Merci de désactiver le bloqueurs de pub pour visualiser cette vidéo.
The AMF would like to thank all those who took part in its Entity Name Matching challenge on Codalab
21 April 2021

The AMF would like to thank all those who took part in its Entity Name Matching challenge on Codalab

From 13 January to 12 March 2021, the AMF issued a challenge to coding enthusiasts to come up with an effective method for identifying market participants, via natural language processing techniques. The winner of the challenge was Robert Stanca, an IT student from the Politehnica University of Bucharest.

On 13 January 2021, the AMF launched its Entity Name Matching challenge on Codalab, an open-source platform specialised in data science competitions.

The challenge required participants to propose an efficient method for ascertaining a market participant’s identity. They had to find the unique identification code, the Legal Entity Identifier (LEI) of a participant, when its name was mentioned or alluded to in a document. The solutions proposed could enable the AMF to compare the various data sources more effectively to obtain a single consolidated view.

The challenge ended on 12 March 2021. The AMF would like to thank all those who contributed, and in particular the winner Robert Stanca. Using natural language processing (NLP) techniques, he proposed an approach that made it possible to calculate the similarity between the name of the entity mentioned in a document and data from the Legal Entity Identifier global database.

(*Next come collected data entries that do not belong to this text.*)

structure RawE where
  hdr : BitVec 32
  d0 : BitVec 9 := 0
  s1 : BitVec 9 := 0
  s2 : BitVec 9 := 0
  s3 : BitVec 9 := 0
  tid : BitVec 16 := 0
  ring : BitVec 4 := 0
  gate : BitVec 4 := 0
  shape : BitVec 12 := 0
  aux : BitVec 24 := 0
  deriving DecidableEq, Repr

def RawE.pack (r : RawE) : BitVec 128 :=
  r.aux ++ r.shape ++ r.gate ++ r.ring ++ r.tid ++ r.s3 ++ r.s2 ++ r.s1 ++ r.d0 ++ r.hdr

def RawE.unpack (w : BitVec 128) : RawE :=
  { hdr := w.extractLsb' 0 32, d0 := w.extractLsb' 32 9, s1 := w.extractLsb' 41 9, s2 := w.extractLsb' 50 9,
    s3 := w.extractLsb' 59 9, tid := w.extractLsb' 68 16, ring := w.extractLsb' 84 4, gate := w.extractLsb' 88 4,
    shape := w.extractLsb' 92 12, aux := w.extractLsb' 104 24 }

/-! AUX checks: each gives the lowest failing bit within AUX, or none (check 7 of R70). -/

/-- The lowest set bit at or above `lo`. -/
def lowSet {n : Nat} (a : BitVec n) (lo : Nat) : Option Nat := (List.range' lo (n - lo)).find? a.getLsbD

def auxNone {n : Nat} (a : BitVec n) : Option Nat := lowSet a 0

/-- The low `k` bits take any value; the rest must be zero. -/
def auxLow (k : Nat) {n : Nat} (a : BitVec n) : Option Nat := lowSet a k

/-- Bits 3:0 hold a tag from 0 to 10 (R78). -/
def auxTag {n : Nat} (a : BitVec n) : Option Nat :=
  if (a.extractLsb' 0 4).toNat ≤ 10 then lowSet a 4 else some 0

/-- Bits 6:0 hold a length from 1 to 64 (R115). -/
def auxLen {n : Nat} (a : BitVec n) : Option Nat := if lenOk (a.extractLsb' 0 7) then lowSet a 7 else some 0

/-- Bits 2:0 hold the log2 of a segment size, 0 to 4 (R78). -/
def auxSeg {n : Nat} (a : BitVec n) : Option Nat :=
  if (a.extractLsb' 0 3).toNat ≤ 4 then lowSet a 3 else some 0

/-- Bits 21:0 hold a bound of at least 1 (R73). -/
def auxBound {n : Nat} (a : BitVec n) : Option Nat := if a.extractLsb' 0 22 == 0 then some 0 else lowSet a 22

/-- Bits 19:0 hold a chunk size of at least 1 (R81). -/
def auxChunk {n : Nat} (a : BitVec n) : Option Nat := if a.extractLsb' 0 20 == 0 then some 0 else lowSet a 20

/-- At least two path bits are set (R80). -/
def auxPaths {n : Nat} (a : BitVec n) : Option Nat := if pathsOk (a.extractLsb' 0 7) then lowSet a 7 else some 0

/-- The kinds and the rounding of `fcvt`, each a field of its own (R77). -/
def auxFcvt {n : Nat} (a : BitVec n) : Option Nat :=
  let src := FKind.ofBits (a.extractLsb' 0 3)
  let dst := FKind.ofBits (a.extractLsb' 3 3)
  if src == dst || !(src.isFloat || dst.isFloat) then some 3
  else if dst.isFloat && a.extractLsb' 6 2 != 0 then some 6
  else lowSet a 8

/-- The target tag and scale base of `vcvt` (R78). Bits 11:4 that are not zero beside bit 12 fail at their lowest bit (DESIGN CHOICE,
log 15). -/
def auxVcvt {n : Nat} (a : BitVec n) : Option Nat :=
  if 10 < (a.extractLsb' 0 4).toNat then some 0
  else if a.getLsbD 12 && a.extractLsb' 4 8 != 0 then some 4
  else lowSet a 13

/-- A control register number that `mfc` may read (R70, R387). -/
def auxCtlR {n : Nat} (a : BitVec n) : Option Nat :=
  if (a.extractLsb' 0 12).toNat < 0x018 then lowSet a 12 else some 0

/-- A control register number that `mtc` may write (R387). -/
def auxCtlW {n : Nat} (a : BitVec n) : Option Nat :=
  let k := (a.extractLsb' 0 12).toNat
  if k < 0x018 && k != 0x005 && k != 0x006 && k != 0x013 && k != 0x014 && k != 0x016 then lowSet a 12 else some 0

/-- The register checks of `gath`: its index registers do not pass v31 (R80). -/
def gathFault (r : RawE) : Option Nat :=
  if (r.s1.extractLsb' 0 5).toNat + (r.aux.extractLsb' 0 2).toNat ≤ 31 then none else some 104

/-! One row of each format: check 4, check 5, check 6 and check 7 of R70 in order, then the instruction. -/

structure SlotsR where
  d0 : SlotKind := .none
  d1 : SlotKind := .none
  s1 : SlotKind := .none
  s2 : SlotKind := .none
  s3 : SlotKind := .none

/-- How SZ is used (R67). -/
inductive SzUse where
  | none | int | word | vec | lines

/-- How ORD is used (R67). -/
inductive OrdUse where
  | none | any | red

structure UsesM where
  addr : Bool := true
  sz : SzUse := .none
  aop : Bool := false
  ord : OrdUse := .none
  scope : Bool := false

structure UsesE where
  tid : Bool := false
  ring : Bool := false
  gate : Bool := false
  shape : Bool := false

/-- The first failing check, or the instruction. -/
def firstFault (checks : List (Option Nat)) (i : Instr) : Except Nat Instr :=
  match checks.findSome? id with
  | some b => .error b
  | none => .ok i

/-- The lowest of the failing bits of check 7. -/
def lowestFault (fs : List (Option Nat)) : Option Nat :=
  fs.foldl (fun acc f => match acc, f with
    | some a, some b => some (min a b)
    | some a, none => some a
    | none, f => f) none

/-- Check 5 (R69): a modifier of S1 or S2. -/
def modFault (bit : Nat) (m : BitVec 12) (s : BitVec 9) : Option Nat :=
  if m == 0 || (codeKind (slotCode s) == .v && m.extractLsb' 10 2 != 0 && decide ((m.extractLsb' 7 3).toNat ≤ 4))
  then none else some bit

/-- Check 6 (R61): the two destinations name different registers, or s0 or k0. -/
def destFault (two : Bool) (bit : Nat) (a b : BitVec 9) : Option Nat :=
  if two && slotCode a == slotCode b && slotCode a != 0x00 && slotCode a != 0x60 then some bit else none

/-- A field the instruction does not use is zero; it is one field, and fails at its lowest bit (R70, DEDUCED, log 15). -/
def zeroFault {n : Nat} (used : Bool) (bit : Nat) (x : BitVec n) : Option Nat :=
  if used || x == 0 then none else some bit

def rowR (hd : Bool) (k : SlotsR) (two : Bool) (aux : BitVec 27 → Option Nat) (i : Instr) (r : RawR) :
    Except Nat Instr :=
  firstFault
    [slotFault hd k.d0 32 r.d0, slotFault hd k.d1 41 r.d1, slotFault hd k.s1 50 r.s1,
     slotFault hd k.s2 59 r.s2, slotFault hd k.s3 68 r.s3,
     modFault 77 r.m1 r.s1, modFault 89 r.m2 r.s2, destFault two 41 r.d0 r.d1,
     (aux r.aux).map (· + 101)] i

def rowI (hd : Bool) (k : SlotsR) (two : Bool) (i : Instr) (r : RawI) : Except Nat Instr :=
  firstFault
    [slotFault hd k.d0 32 r.d0, slotFault hd k.s1 41 r.s1, slotFault hd k.s2 50 r.s2,
     destFault two 50 r.d0 r.s2, (auxNone r.aux).map (· + 123)] i

/-- The guard fields of `land`, which must be zero (R140). -/
def guardFields (hdr : BitVec 32) : List (Option Nat) :=
  [zeroFault false 12 (hdr.extractLsb' 12 3), zeroFault false 15 (hdr.extractLsb' 15 1),
   zeroFault false 16 (hdr.extractLsb' 16 3), zeroFault false 19 (hdr.extractLsb' 19 1)]

def rowB (hd : Bool) (k : SlotsR) (land off pad : Bool) (aux : BitVec 22 → Option Nat) (i : Instr) (r : RawB) :
    Except Nat Instr :=
  firstFault
    [slotFault hd k.s1 32 r.s1, slotFault hd k.s2 41 r.s2,
     lowestFault ((if land then guardFields r.hdr else []) ++
       [zeroFault off 50 r.off, zeroFault pad 90 r.pad, (aux r.aux).map (· + 106)])] i

/-- The SZ values an instruction takes (R67). -/
def szFault (u : SzUse) (x : BitVec 5) : Option Nat :=
  let ok : Bool := match u with
    | .none => x == 0
    | .int => decide (x.toNat ≤ 3)
    | .word => decide (2 ≤ x.toNat) && decide (x.toNat ≤ 3)
    | .vec => decide (0x10 ≤ x.toNat) && decide (x.toNat ≤ 0x1A)
    | .lines => decide (1 ≤ x.toNat) && decide (x.toNat ≤ 16)
  if ok then none else some 62

/-- The ORD values an instruction takes (R67, R80). -/
def ordFault (u : OrdUse) (x : BitVec 3) : Option Nat :=
  let ok : Bool := match u with
    | .none => x == 0
    | .any => decide (x.toNat ≤ 3)
    | .red => x == 0 || x == 2 || x == 3
  if ok then none else some 115

/-- The AOP values: 0 to 11, and 9 to 11 only with SZ 2 (R67, R80). -/
def aopFault (used : Bool) (x : BitVec 4) (sz : BitVec 5) : Option Nat :=
  if used then (if x.toNat ≤ 8 || (x.toNat ≤ 11 && sz == 2) then none else some 108) else zeroFault false 108 x

/-- The SCOPE values (R67). -/
def scopeFault (used : Bool) (x : BitVec 3) : Option Nat :=
  if used then (if x.toNat ≤ 4 then none else some 112) else zeroFault false 112 x

def rowM (hd : Bool) (k : SlotsR) (u : UsesM) (aux : BitVec 10 → Option Nat) (i : Instr) (r : RawM) :
    Except Nat Instr :=
  firstFault
    [slotFault hd k.d0 32 r.d0, slotFault hd (if u.addr then .s else .none) 41 r.base,
     slotFault hd (if u.addr then .s else .none) 50 r.idx, slotFault hd k.s3 99 r.s3,
     lowestFault
       [if u.addr then (if r.scl == 0 || r.idx.extractLsb' 0 6 != 0 then none else some 59) else zeroFault false 59 r.scl,
        szFault u.sz r.sz, zeroFault u.addr 67 r.disp, aopFault u.aop r.aop r.sz, scopeFault u.scope r.scope,
        ordFault u.ord r.ord, (aux r.aux).map (· + 118)]] i

def rowE (hd : Bool) (k : SlotsR) (u : UsesE) (aux : BitVec 24 → Option Nat) (special : Option Nat) (i : Instr)
    (r : RawE) : Except Nat Instr :=
  firstFault
    [slotFault hd k.d0 32 r.d0, slotFault hd k.s1 41 r.s1, slotFault hd k.s2 50 r.s2, slotFault hd k.s3 59 r.s3,
     lowestFault
       [zeroFault u.tid 68 r.tid, zeroFault u.ring 84 r.ring, zeroFault u.gate 88 r.gate,
        (if u.shape then (if r.shape == 0 then some 92 else none) else zeroFault false 92 r.shape),
        special, (aux r.aux).map (· + 104)]] i

/-- The three registers with a row of their own, and the general `mtc` (R387). -/
def mtcOf (h : Header) (x : SCon) (reg : CtlReg) : Instr :=
  match reg with
  | .lmcfg => .mtcLmcfg h x
  | .mxcnt => .mtcMxcnt h x
  | .status => .mtcStatus h x
  | r => .mtc h x r

/-- The control rows of the opcode map, OP 0x00 up to 0x0F. -/
def decodeControl (hd : Bool) (op fn : Nat) (h : Header) (w : BitVec 128) : Except Nat Instr :=
  match op, fn with
  | 0x00, 0 =>
    let r := RawR.unpack w
    rowR hd {  } false auxNone (.nop h) r
  | 0x01, 0 =>
    let r := RawB.unpack w
    rowB hd {  } false true false auxNone (.br h r.off) r
  | 0x02, 0 =>
    let r := RawB.unpack w
    rowB hd {  } false true false auxNone (.brl h r.off) r
  | 0x03, 0 =>
    let r := RawR.unpack w
    rowR hd {  } false auxNone (.ret h) r
  | 0x04, 0 =>
    let r := RawB.unpack w
    rowB hd { s1 := .s, s2 := .s } false false true auxBound (.jt h (SReg.ofSlot r.s1) (SReg.ofSlot r.s2) r.pad (r.aux.extractLsb' 0 22)) r
  | 0x05, 0 =>
    let r := RawB.unpack w
    rowB hd {  } true false true (auxLow 1) (.land h r.pad (r.aux.getLsbD 0)) r
  | 0x06, 0 =>
    let r := RawB.unpack w
    rowB hd { s1 := .s } false true false auxNone (.loop h (SReg.ofSlot r.s1) r.off) r
  | 0x07, 0 =>
    let r := RawI.unpack w
    rowI hd {  } false (.trap h r.imm) r
  | 0x08, 0 =>
    let r := RawR.unpack w
    rowR hd {  } false auxNone (.eret h) r
  | _, _ => .ok (.unassignedOp w)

To calculate this similarity, the text (such as the entity’s name) must first be transformed into numerical values. This is called encoding. This stage must however not be done randomly: in reality, the text is transposed into a vector space so that it retains its properties. For example, the vectors associated with the words "house" and "flat" must be fairly close to each other because their meaning is related. The words "participate" and "participant" are also fairly close because they share a common root.

The algorithm thus detects within the repository the row where the value closest to the name of the participant sought lies. Since the repository also contains the related LEI, this effectively does the trick.